Илья Эренбург - Лик войны

На нашем сайте KnigaRead.com Вы можете абсолютно бесплатно читать книгу онлайн "Илья Эренбург - Лик войны". Жанр: Публицистика издательство -, год -.
Перейти на страницу:

А недалеко от мастерской маскировки, в другом здании, сидят люди с лупами и расшифровывают странные планы, похожие на рисунки Пикассо. Это — фотографии, снятые с аэропланов. Зоркие птицы снуют над прячущимися насекомыми, изобличают их. Вот опытный глаз разыскал тонкую линию окопа, вот отметил черную точку — не батарея ли?.. Сличают сотни карточек, выслеживая каждое подозрительное пятнышко. И еще глубже прячутся бедные люди, и еще незаметнее — серее, без знамен и без барабанов, с затянутыми материей пуговицами, с приспущенными огнями — проходит по земле героиня маскарада.

VI

В туманном Кале идет работа исступленная, неуставная. Днем и ночью бьется это сердце войны. Вот пекарня — двести тысяч хлебов для армии каждый день выходит из гигантских печей. Вот сапожная мастерская — старые сапоги, изодранные на фронте, здесь обновляются, перекраиваются. А вот завод ручных гранат. Грандиозные склады — сотни пароходов подвозят сюда муку из Канады, цейлонский чай, зеландский сыр и людей, — очередную трапезу войны. Магазины снабжения, в которых все — от тяжелого орудия до маленького зеркальца, от аппаратов, измеряющих скорость ядовитых газов, до почтовой бумаги с незабудками. Две тысячи триста отдельных частей автомобилей различных систем, которые выписываются по номерам.

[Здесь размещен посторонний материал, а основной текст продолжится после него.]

-- ==== Sys2Proof/Machine/HostIf.lean ====
section
/-!
DEFINITION. The two-wire target (R357, R358, R426 to R428) and the in-band decoder (R359 to R361).
-/
namespace Sys2Proof.Machine

/-! ## The two-wire target -/

/-- The address TWT answers (R372, R426). -/
def State.twtAddr (s : State) : Nat := 0x48 + s.sys.straps.twtAddr.val

/-- TWT does not acknowledge the wake transaction (R428). -/
def twtWake (s : State) : State := ((wakeUp s 2).mark R.TWT_STAT.wake_nack).emit .nack

/-- A transaction to TWT's address: not acknowledged in RESET, the wake event in STANDBY, else f. -/
def twtGate (f : State → State) (s : State) : State :=
  match s.sys.state with
  | .reset => s.emit .nack
  | .standby => twtWake s
  | _ => f s

/-- An error that TWT counts with its cause (R427). -/
def twtError (s : State) (cause : Nat) : State := (s.bump R.TWT_ERR.count).put R.TWT_STAT.last_cause cause

/-- A byte not acknowledged under R357. -/
def twtRefuse (s : State) : State := (twtError s 1).emit .nack

/-- The pointer advances by n bytes; it holds 25 bits. (DEDUCED, log entry 72.) -/
def twtAdvance (s : State) (n : Nat) : State := s.bump R.TWT_PTR.ptr n

/-- TWT_SET_POINTER. -/
def execTwtSetPointer (a : Word) (s : State) : Host.Outcome State Fault Refusal :=
  Cmd.run (twtGate fun s => if Nat.blt 0x1FFFFFC a.toNat then twtRefuse s else s.put R.TWT_PTR.ptr a.toNat) s

/-- One word of a block is written at the pointer; status bit 0 follows it. -/
def twtWriteWord (s : State) (v : Word) : State :=
  let (st, s) := regWriteAs .twt (s.get R.TWT_PTR.ptr) v none none none s
  if s.sys.state = .reset then s
  else twtAdvance { s with hif := { s.hif with twtRefused := st == 1 || st == 3 } } 4

/-- The PEC of a block write of these words (R358). -/
def twtPec (s : State) (words : List Word) : Byte :=
  crc8 (BitVec.ofNat 8 (2 * s.twtAddr) :: 0x02#8 :: BitVec.ofNat 8 (4 * words.length) :: words.flatMap (fun w => leBytes 4 w.toNat))

/-- TWT_WRITE_BLOCK. -/
def execTwtWriteBlock (words : List Word) (pec : Option Byte) (s : State) : Host.Outcome State Fault Refusal :=
  Cmd.run (twtGate fun s =>
    if words.isEmpty || Nat.blt 8 words.length then twtRefuse s
    else match pec with
      | some p =>
        if p = twtPec s words then words.foldl twtWriteWord s
        else twtError { s with hif := { s.hif with twtPec := true } } 3
      | none => words.foldl twtWriteWord s) s

/-- What a read of command code puts on the bus: the data, and the PEC for a controller that acknowledges the last data byte
(R358). -/
def twtAnswer (s : State) (code : Byte) (count : List Byte) (data : List Byte) : List Byte :=
  let w := BitVec.ofNat 8 (2 * s.twtAddr)
  count ++ data ++ [crc8 ([w, code, w + 1#8] ++ count ++ data)]

/-- n words read at the pointer, which advances past them. -/
def twtWords : Nat → State → List Byte × State
  | 0, s => ([], s)
  | n + 1, s =>
    let (v, s) := regRead s (s.get R.TWT_PTR.ptr)
    let (t, s) := twtWords n (twtAdvance s 4)
    (leBytes 4 v.toNat ++ t, s)

/-- A block read of n words. -/
def twtRead (code : Byte) (n : Nat) : State → State := twtGate fun s =>
  let (b, s) := twtWords n s
  s.emit (.bytes (twtAnswer s code [BitVec.ofNat 8 (4 * n)] b))

/-- TWT_READ_WORD. -/
def execTwtReadWord (s : State) : Host.Outcome State Fault Refusal := Cmd.run (twtRead 0x03#8 1) s

/-- TWT_READ_BLOCK. -/
def execTwtReadBlock (s : State) : Host.Outcome State Fault Refusal := Cmd.run (twtRead 0x04#8 8) s

/-- TWT_READ_STATUS: both bits are cleared. -/
def execTwtReadStatus (s : State) : Host.Outcome State Fault Refusal :=
  Cmd.run (twtGate fun s =>
    let b := BitVec.ofNat 8 (bit s.hif.twtRefused + 2 * bit s.hif.twtPec)
    let s := s.emit (.bytes (twtAnswer s 0x05#8 [] [b]))
    { s with hif := { s.hif with twtRefused := false, twtPec := false } }) s

/-- A command code with a count that R357 allows for it. -/
def twtValid (code count : Byte) : Bool :=
  match code.toNat with
  | 1 => count == 4
  | 2 => count.toNat % 4 == 0 && Nat.ble 4 count.toNat && Nat.ble count.toNat 32
  | 3 | 4 | 5 => true
  | _ => false

/-- TWT_INVALID_COMMAND. -/
def execTwtInvalidCommand (code count : Byte) (s : State) : Host.Outcome State Fault Refusal :=
  Cmd.run (twtGate fun s => if twtValid code count then s else twtRefuse s) s

/-- TWT_ABANDON. -/
def execTwtAbandon (shortBlock : Bool) (s : State) : Host.Outcome State Fault Refusal :=
  Cmd.run (twtGate fun s => twtError s (if shortBlock then 4 else 2)) s

/-- TWT_SCL_TIMEOUT. -/
def execTwtSclTimeout (s : State) : Host.Outcome State Fault Refusal := Cmd.run (twtGate fun s => twtError s 5) s

/-- TWT_STANDBY_WAKE: an address byte in STANDBY that names TWT wakes the engine; one that names another does not. -/
def execTwtStandbyWake (addr : Fin 128) (s : State) : Host.Outcome State Fault Refusal :=
  Cmd.run (fun s => if s.sys.state = .standby ∧ addr.val = s.twtAddr then twtWake s else s) s

/-! ## In-band control -/

/-- The fields of a request's payload (R359). -/
structure IbReq where
  ver : Nat
  op : Nat
  n : Nat
  ctr : Nat
  pnl : Nat
  rid : Nat

/-- The header of a payload. -/
def ibReq (b : List Byte) : IbReq := ⟨fbe b 0 1, fbe b 1 1, fbe b 2 2, fbe b 4 4, fbe b 8 4, fbe b 12 4⟩

/-- The length matches n and op, and the version is 1. -/
def IbReq.formed (r : IbReq) (len : Nat) : Bool :=
  r.ver == 1 && Nat.ble 1 r.n && Nat.ble r.n 64 && ((r.op == 1 && len == 32 + 8 * r.n) || (r.op == 2 && len == 32 + 4 * r.n))

/-- The request is not fresh (R360). -/
def ibStale (s : State) (r : IbReq) : Bool :=
  !s.ptp.taken || Nat.blt (max 1 (s.get R.HIF_IB_CFG.fresh) * 256) (extend32 s.pn r.pnl - s.pn).natAbs

/-- The counter has been used, or lies too far back (R360). -/
def ibReplay (s : State) (ctr : Nat) : Bool :=
  match s.hif.ibHigh with
  | none => false
  | some h =>
    let back := (h + 2 ^ 32 - ctr) % 2 ^ 32
    !newer ctr h 32 && (back == 0 || Nat.blt 63 back || s.hif.ibSeen.contains ctr)

/-- A counter is accepted: the highest moves up, and what lies more than 63 below it is forgotten. -/
def ibAccept (s : State) (ctr : Nat) : State :=
  let h := match s.hif.ibHigh with | none => ctr | some h => if newer ctr h 32 then ctr else h
  { s with hif := { s.hif with
    ibHigh := some h
    ibSeen := (ctr :: s.hif.ibSeen).filter (fun c => Nat.ble ((h + 2 ^ 32 - c) % 2 ^ 32) 63) } }

/-- The entries of an accepted request are taken in order: address and status, or address and data (R361). -/
def ibTake (op : Nat) : List Nat → List Byte → State → List (Nat × Word) × State
  | [], _, s => ([], s)
  | i :: t, b, s =>
    let (x, s) := if op = 1 then
        let a := fbe b (16 + 8 * i) 4
        let (st, s) := regWriteAs .inband a (BitVec.ofNat 32 (fbe b (20 + 8 * i) 4)) none none none s
        ((a, BitVec.ofNat 32 st), s)
      else
        let a := fbe b (16 + 4 * i) 4
        let (v, s) := regRead s a
        ((a, v), s)
    let (l, s) := ibTake op t b s
    (x :: l, s)

/-- A request is discarded and counted under cause k (1 bad_tag, 2 stale, 3 replay, 4 malformed). -/
def ibDiscard (s : State) (k : Nat) : State := (s.bump (R.HIF_IB_CNT.count k)).emit .discarded

/-- A datagram to the in-band decoder, in a frame without its FCS on this port, whose op is `op`, or neither op (R359 to R361). -/
def ibRequest (op : Nat) (port : Fin 8) (frame : List Byte) (tagOk : Bool) (s : State) : State :=
  let f := rxFrame s port.val 0 frame false
  if s.sys.state = .reset ∨ s.sys.state = .standby ∨ ¬ s.linkUp port.val ∨ s.isTwinPort port.val ∨ ¬ acceptsDa s port.val f.h.da f.vid
      ∨ ¬ inbandTakes s port.val frame f.h then s
  else match udpOf frame f.h with
    | none => s
    | some u =>
      let b := u.payload
      let r := ibReq b
      if r.op = 3 - op then s
      else if !r.formed b.length then ibDiscard s 4
      else if !tagOk then (ibDiscard s 1).raise 1 0xC 4 port.val
      else if ibStale s r then ibDiscard s 2
      else if ibReplay s r.ctr then ibDiscard s 3
      else
        let s := (ibAccept s r.ctr).bump (R.HIF_IB_CNT.count 0)
        let (l, s) := ibTake op (List.range r.n) b s
        if s.sys.state = .reset then s
        else
          let peer : IbPeer := ⟨f.h.sa, f.h.tag, u.v6, u.src, u.dst, u.sport⟩
          { s with hif := { s.hif with answers := s.hif.answers ++ [⟨port.val, peer, op, r.ctr, r.rid, l⟩] } }

/-- INBAND_WRITE. -/
def execInbandWrite (port : Fin 8) (frame : List Byte) (tagOk : Bool) (s : State) : Host.Outcome State Fault Refusal :=
  Cmd.run (ibRequest 1 port frame tagOk) s

/-- INBAND_READ. -/
def execInbandRead (port : Fin 8) (frame : List Byte) (tagOk : Bool) (s : State) : Host.Outcome State Fault Refusal :=
  Cmd.run (ibRequest 2 port frame tagOk) s

/-- The payload of an answer before its tag (R361). -/
def IbAnswer.bytes (x : IbAnswer) (pnl : Nat) : List Byte :=
  beBytes 1 1 ++ beBytes 1 (x.op + 0x80) ++ beBytes 2 x.entries.length ++ beBytes 4 x.ctr ++ beBytes 4 pnl ++ beBytes 4 x.rid
    ++ x.entries.flatMap (fun e => beBytes 4 e.1 ++ beBytes 4 e.2.toNat)

/-- The frame of an answer with this payload, to whom the request came from; hop limit, DSCP and identification are free. (DEDUCED, log entry 74.) -/
def IbAnswer.frame (x : IbAnswer) (s : State) (free : Nat) (pl : List Byte) : List Byte :=
  ethBuild x.peer.mac (s.portMac x.port) x.peer.tag (if x.peer.v6 then 0x86DD else 0x0800)
    ++ udpBuild x.peer.v6 x.peer.me x.peer.ip (s.get R.HIF_IB_CFG.udp_port) x.peer.udp (free % 256) (free / 2 ^ 8 % 64) (free / 2 ^ 14 % 2 ^ 16) false pl

/-- INBAND_ANSWER: the oldest answer goes to TC6 of its port with the engine's PNL (R192, R361). -/
def execInbandAnswer (tag : BitVec 128) (s : State) : Host.Outcome State Fault Refusal :=
  Cmd.run (fun s =>
    match s.hif.answers with
    | [] => s
    | x :: t =>
      let (f, s) := s.freeNat
      let pl := x.bytes s.pnl ++ beBytes 16 tag.toNat
      ethQueue { s with hif := { s.hif with answers := t } } x.port 6 ⟨padFrame (x.frame s f pl), .own, false⟩) s

end Sys2Proof.Machine
end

Заказы № 617 для танка крупного калибра в N армию, руль 1301 мотоциклетке в штаб N дивизии. Тысячи рабочих собраны в эти мастерские и магазины. Перекиньтесь по ту сторону Ла-Манша или поезжайте в Лион, в Шербург, в Сант-Этьен — на заводы орудий, снарядов, грузовиков, аэропланов — вы всюду найдете неистовое пламя печей, рев и скрежет машин, потные, задымленные лица рабочих. Бои — лишь итоги этой работы, победы — лишь подсчет отлитых снарядов и доставленных баранов. Знамена, награды, рассказы о героизме — это голоса былого, война в них припоминает свою юность. Теперь она переменила пращу Давида на длинные каталоги складов Кале и Булони.

VII

Мы долго идем. Кажется, уже три часа. Мы прошли больше десяти километров. По карте мы знаем — здесь была деревня, там другая. Но даже камней не осталось, они обращены в пыль. Сейчас, в весеннее майское утро, не видно ни одного кустика, ни одной былинки. Земля, истерзанная, искромсанная, — мертва… Даже холмы изменили свои очертания, даже быстрая Анкра потеряла свое русло и растеклась по гигантским дырам и рвам. Бурая глина испещрена ямами, налитыми мутной водой дождей и похожими на гнойники. Страшные посевы взошли на этих полях брани — среди ржавых проволок, поломанных винтовок, осколков снарядов; на каждом шагу выползают из земли человеческие останки: то рыжие разбухшие сапоги, то черепа в касках.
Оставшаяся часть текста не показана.